『一〇八怪談 鬼姫』について

今週のお題「読書感想文」

はじめに

 評価は次のように行います。

 まず、総評。S~Dまでの5段階です。

 S…価格、提供される媒体に関係なく手に取るべき。恐怖のマスターピース

 A…購入推奨。もしくはkindle unlimitedにあればぜひ勧める。恐い。

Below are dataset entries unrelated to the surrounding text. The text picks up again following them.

-- ==== Sys2Proof/Laws/State.lean ====
section
/-! SUPPORT. One lemma per field per named update of the state, each true by unfolding the update once. -/

namespace Sys2Proof.Machine

/-! noteWrbusy -/

@[simp] theorem State.noteWrbusy_state (s : State) : s.noteWrbusy.state = s.state := rfl
@[simp] theorem State.noteWrbusy_done (s : State) : s.noteWrbusy.done = s.done := rfl
@[simp] theorem State.noteWrbusy_wrbusy (s : State) : s.noteWrbusy.wrbusy = true := rfl
@[simp] theorem State.noteWrbusy_cmderr (s : State) : s.noteWrbusy.cmderr = s.cmderr := rfl
@[simp] theorem State.noteWrbusy_sinksel (s : State) : s.noteWrbusy.sinksel = s.sinksel := rfl
@[simp] theorem State.noteWrbusy_errcode (s : State) : s.noteWrbusy.errcode = s.errcode := rfl
@[simp] theorem State.noteWrbusy_errinfo (s : State) : s.noteWrbusy.errinfo = s.errinfo := rfl
@[simp] theorem State.noteWrbusy_ien (s : State) : s.noteWrbusy.ien = s.ien := rfl
@[simp] theorem State.noteWrbusy_ipend (s : State) : s.noteWrbusy.ipend = s.ipend ||| hazIp := rfl
@[simp] theorem State.noteWrbusy_srate (s : State) : s.noteWrbusy.srate = s.srate := rfl
@[simp] theorem State.noteWrbusy_tsym (s : State) : s.noteWrbusy.tsym = s.tsym := rfl
@[simp] theorem State.noteWrbusy_basef (s : State) : s.noteWrbusy.basef = s.basef := rfl
@[simp] theorem State.noteWrbusy_bt (s : State) : s.noteWrbusy.bt = s.bt := rfl
@[simp] theorem State.noteWrbusy_nsym (s : State) : s.noteWrbusy.nsym = s.nsym := rfl
@[simp] theorem State.noteWrbusy_tones (s : State) : s.noteWrbusy.tones = s.tones := rfl
@[simp] theorem State.noteWrbusy_nsps (s : State) : s.noteWrbusy.nsps = s.nsps := rfl
@[simp] theorem State.noteWrbusy_ntot (s : State) : s.noteWrbusy.ntot = s.ntot := rfl
@[simp] theorem State.noteWrbusy_fcw0 (s : State) : s.noteWrbusy.fcw0 = s.fcw0 := rfl
@[simp] theorem State.noteWrbusy_ncnt (s : State) : s.noteWrbusy.ncnt = s.ncnt := rfl
@[simp] theorem State.noteWrbusy_kidx (s : State) : s.noteWrbusy.kidx = s.kidx := rfl
@[simp] theorem State.noteWrbusy_jidx (s : State) : s.noteWrbusy.jidx = s.jidx := rfl
@[simp] theorem State.noteWrbusy_phase (s : State) : s.noteWrbusy.phase = s.phase := rfl
@[simp] theorem State.noteWrbusy_out (s : State) : s.noteWrbusy.out = s.out := rfl
@[simp] theorem State.noteWrbusy_outValid (s : State) : s.noteWrbusy.outValid = s.outValid := rfl
@[simp] theorem State.noteWrbusy_outLast (s : State) : s.noteWrbusy.outLast = s.outLast := rfl
@[simp] theorem State.noteWrbusy_sym (s : State) : s.noteWrbusy.sym = s.sym := rfl
@[simp] theorem State.noteWrbusy_inputs (s : State) : s.noteWrbusy.inputs = s.inputs := rfl
@[simp] theorem State.noteWrbusy_rdata (s : State) : s.noteWrbusy.rdata = s.rdata := rfl
@[simp] theorem State.noteWrbusy_delivered (s : State) : s.noteWrbusy.delivered = s.delivered := rfl

/-! noteCmderr -/

@[simp] theorem State.noteCmderr_state (s : State) : s.noteCmderr.state = s.state := rfl
@[simp] theorem State.noteCmderr_done (s : State) : s.noteCmderr.done = s.done := rfl
@[simp] theorem State.noteCmderr_wrbusy (s : State) : s.noteCmderr.wrbusy = s.wrbusy := rfl
@[simp] theorem State.noteCmderr_cmderr (s : State) : s.noteCmderr.cmderr = true := rfl
@[simp] theorem State.noteCmderr_sinksel (s : State) : s.noteCmderr.sinksel = s.sinksel := rfl
@[simp] theorem State.noteCmderr_errcode (s : State) : s.noteCmderr.errcode = s.errcode := rfl
@[simp] theorem State.noteCmderr_errinfo (s : State) : s.noteCmderr.errinfo = s.errinfo := rfl
@[simp] theorem State.noteCmderr_ien (s : State) : s.noteCmderr.ien = s.ien := rfl
@[simp] theorem State.noteCmderr_ipend (s : State) : s.noteCmderr.ipend = s.ipend ||| hazIp := rfl
@[simp] theorem State.noteCmderr_srate (s : State) : s.noteCmderr.srate = s.srate := rfl
@[simp] theorem State.noteCmderr_tsym (s : State) : s.noteCmderr.tsym = s.tsym := rfl
@[simp] theorem State.noteCmderr_basef (s : State) : s.noteCmderr.basef = s.basef := rfl
@[simp] theorem State.noteCmderr_bt (s : State) : s.noteCmderr.bt = s.bt := rfl
@[simp] theorem State.noteCmderr_nsym (s : State) : s.noteCmderr.nsym = s.nsym := rfl
@[simp] theorem State.noteCmderr_tones (s : State) : s.noteCmderr.tones = s.tones := rfl
@[simp] theorem State.noteCmderr_nsps (s : State) : s.noteCmderr.nsps = s.nsps := rfl
@[simp] theorem State.noteCmderr_ntot (s : State) : s.noteCmderr.ntot = s.ntot := rfl
@[simp] theorem State.noteCmderr_fcw0 (s : State) : s.noteCmderr.fcw0 = s.fcw0 := rfl
@[simp] theorem State.noteCmderr_ncnt (s : State) : s.noteCmderr.ncnt = s.ncnt := rfl
@[simp] theorem State.noteCmderr_kidx (s : State) : s.noteCmderr.kidx = s.kidx := rfl
@[simp] theorem State.noteCmderr_jidx (s : State) : s.noteCmderr.jidx = s.jidx := rfl
@[simp] theorem State.noteCmderr_phase (s : State) : s.noteCmderr.phase = s.phase := rfl
@[simp] theorem State.noteCmderr_out (s : State) : s.noteCmderr.out = s.out := rfl
@[simp] theorem State.noteCmderr_outValid (s : State) : s.noteCmderr.outValid = s.outValid := rfl
@[simp] theorem State.noteCmderr_outLast (s : State) : s.noteCmderr.outLast = s.outLast := rfl
@[simp] theorem State.noteCmderr_sym (s : State) : s.noteCmderr.sym = s.sym := rfl
@[simp] theorem State.noteCmderr_inputs (s : State) : s.noteCmderr.inputs = s.inputs := rfl
@[simp] theorem State.noteCmderr_rdata (s : State) : s.noteCmderr.rdata = s.rdata := rfl
@[simp] theorem State.noteCmderr_delivered (s : State) : s.noteCmderr.delivered = s.delivered := rfl

/-! raiseInvalidParameters -/

@[simp] theorem State.raiseInvalidParameters_state (s : State) (c : BitVec 8) (w : Word) : (s.raiseInvalidParameters c w).state = .fault := rfl
@[simp] theorem State.raiseInvalidParameters_done (s : State) (c : BitVec 8) (w : Word) : (s.raiseInvalidParameters c w).done = s.done := rfl
@[simp] theorem State.raiseInvalidParameters_wrbusy (s : State) (c : BitVec 8) (w : Word) : (s.raiseInvalidParameters c w).wrbusy = s.wrbusy := rfl
@[simp] theorem State.raiseInvalidParameters_cmderr (s : State) (c : BitVec 8) (w : Word) : (s.raiseInvalidParameters c w).cmderr = s.cmderr := rfl
@[simp] theorem State.raiseInvalidParameters_sinksel (s : State) (c : BitVec 8) (w : Word) : (s.raiseInvalidParameters c w).sinksel = s.sinksel := rfl
@[simp] theorem State.raiseInvalidParameters_errcode (s : State) (c : BitVec 8) (w : Word) : (s.raiseInvalidParameters c w).errcode = errcodeOf c := rfl
@[simp] theorem State.raiseInvalidParameters_errinfo (s : State) (c : BitVec 8) (w : Word) : (s.raiseInvalidParameters c w).errinfo = w := rfl
@[simp] theorem State.raiseInvalidParameters_ien (s : State) (c : BitVec 8) (w : Word) : (s.raiseInvalidParameters c w).ien = s.ien := rfl
@[simp] theorem State.raiseInvalidParameters_ipend (s : State) (c : BitVec 8) (w : Word) : (s.raiseInvalidParameters c w).ipend = s.ipend ||| errIp := rfl
@[simp] theorem State.raiseInvalidParameters_srate (s : State) (c : BitVec 8) (w : Word) : (s.raiseInvalidParameters c w).srate = s.srate := rfl
@[simp] theorem State.raiseInvalidParameters_tsym (s : State) (c : BitVec 8) (w : Word) : (s.raiseInvalidParameters c w).tsym = s.tsym := rfl
@[simp] theorem State.raiseInvalidParameters_basef (s : State) (c : BitVec 8) (w : Word) : (s.raiseInvalidParameters c w).basef = s.basef := rfl
@[simp] theorem State.raiseInvalidParameters_bt (s : State) (c : BitVec 8) (w : Word) : (s.raiseInvalidParameters c w).bt = s.bt := rfl
@[simp] theorem State.raiseInvalidParameters_nsym (s : State) (c : BitVec 8) (w : Word) : (s.raiseInvalidParameters c w).nsym = s.nsym := rfl
@[simp] theorem State.raiseInvalidParameters_tones (s : State) (c : BitVec 8) (w : Word) : (s.raiseInvalidParameters c w).tones = s.tones := rfl
@[simp] theorem State.raiseInvalidParameters_nsps (s : State) (c : BitVec 8) (w : Word) : (s.raiseInvalidParameters c w).nsps = 0#16 := rfl
@[simp] theorem State.raiseInvalidParameters_ntot (s : State) (c : BitVec 8) (w : Word) : (s.raiseInvalidParameters c w).ntot = 0#32 := rfl
@[simp] theorem State.raiseInvalidParameters_fcw0 (s : State) (c : BitVec 8) (w : Word) : (s.raiseInvalidParameters c w).fcw0 = 0#32 := rfl
@[simp] theorem State.raiseInvalidParameters_ncnt (s : State) (c : BitVec 8) (w : Word) : (s.raiseInvalidParameters c w).ncnt = s.ncnt := rfl
@[simp] theorem State.raiseInvalidParameters_kidx (s : State) (c : BitVec 8) (w : Word) : (s.raiseInvalidParameters c w).kidx = s.kidx := rfl
@[simp] theorem State.raiseInvalidParameters_jidx (s : State) (c : BitVec 8) (w : Word) : (s.raiseInvalidParameters c w).jidx = s.jidx := rfl
@[simp] theorem State.raiseInvalidParameters_phase (s : State) (c : BitVec 8) (w : Word) : (s.raiseInvalidParameters c w).phase = s.phase := rfl
@[simp] theorem State.raiseInvalidParameters_out (s : State) (c : BitVec 8) (w : Word) : (s.raiseInvalidParameters c w).out = s.out := rfl
@[simp] theorem State.raiseInvalidParameters_outValid (s : State) (c : BitVec 8) (w : Word) : (s.raiseInvalidParameters c w).outValid = s.outValid := rfl
@[simp] theorem State.raiseInvalidParameters_outLast (s : State) (c : BitVec 8) (w : Word) : (s.raiseInvalidParameters c w).outLast = s.outLast := rfl
@[simp] theorem State.raiseInvalidParameters_sym (s : State) (c : BitVec 8) (w : Word) : (s.raiseInvalidParameters c w).sym = s.sym := rfl
@[simp] theorem State.raiseInvalidParameters_inputs (s : State) (c : BitVec 8) (w : Word) : (s.raiseInvalidParameters c w).inputs = s.inputs := rfl
@[simp] theorem State.raiseInvalidParameters_rdata (s : State) (c : BitVec 8) (w : Word) : (s.raiseInvalidParameters c w).rdata = s.rdata := rfl
@[simp] theorem State.raiseInvalidParameters_delivered (s : State) (c : BitVec 8) (w : Word) : (s.raiseInvalidParameters c w).delivered = s.delivered := rfl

 B…購入してもよい。もしくはkindle unlimitedにあれば勧める。

 C…図書館で借りる、もしくはkindle unlimitedなら読んでもよい。

 D…読むだけ時間のムダ。ゴミ。(少なくとも俺には)。

 

 続けて、本の中で印象に残った作品を評価します。

 ☆…それ一品で本全体の価格を担保できてしまうような作品のレベル。

 ◎…一冊の中に三品以上あると、その本を買ってよかったと思えるレベル。

 〇…一冊に七〜八品あるとその本を買ってよかったと思える作品。

 

 最後に、あらためて本全体を総評します。

 

 こういう書き方をするのは、初見の人に本を勧めつつ、できるだけ先入観を持たない状態で触れてほしいからで、評価が下に進むほど、ネタバレしてしまう部分も増える、というわけです。よければ、こちらもどうぞ。

 実話怪談という「本」について - 惨状と説教

 

 では、本編に入ります。

 

総評

 B。

 川奈まり子作。2020年刊行。

 

 本人の体験談と取材で聞いた話の両方から構成される、全百八話の実話怪談。
 怪異を語るにあたって、各地の歴史や名跡に言及されることが多い。ものすごく怖い、ということはなかったが、史実と伝承をふまえて語られる話はそれぞれ興味深く、Bと評価した。
 
 

各作品評

 第三九話 顔振峠…〇 後述。

 第七八話 兄の左手…〇

 第一〇五話 変なものが棲む界隈…〇

 

あらためて、総評

 色々な伝承の詳細も、怪談を提供してくれた人たちについての生い立ちも、丹念に取材しているんだろうな、というのが伝わってくるようで、作者の誠実さを感じた。

 

 ところで、怪談のバックグラウンドについて文章の多くを割く作家のすべてがそうではないが、この作者の場合、それが「報告」といった印象を読み手に与えることにつながっているのではないかと思う。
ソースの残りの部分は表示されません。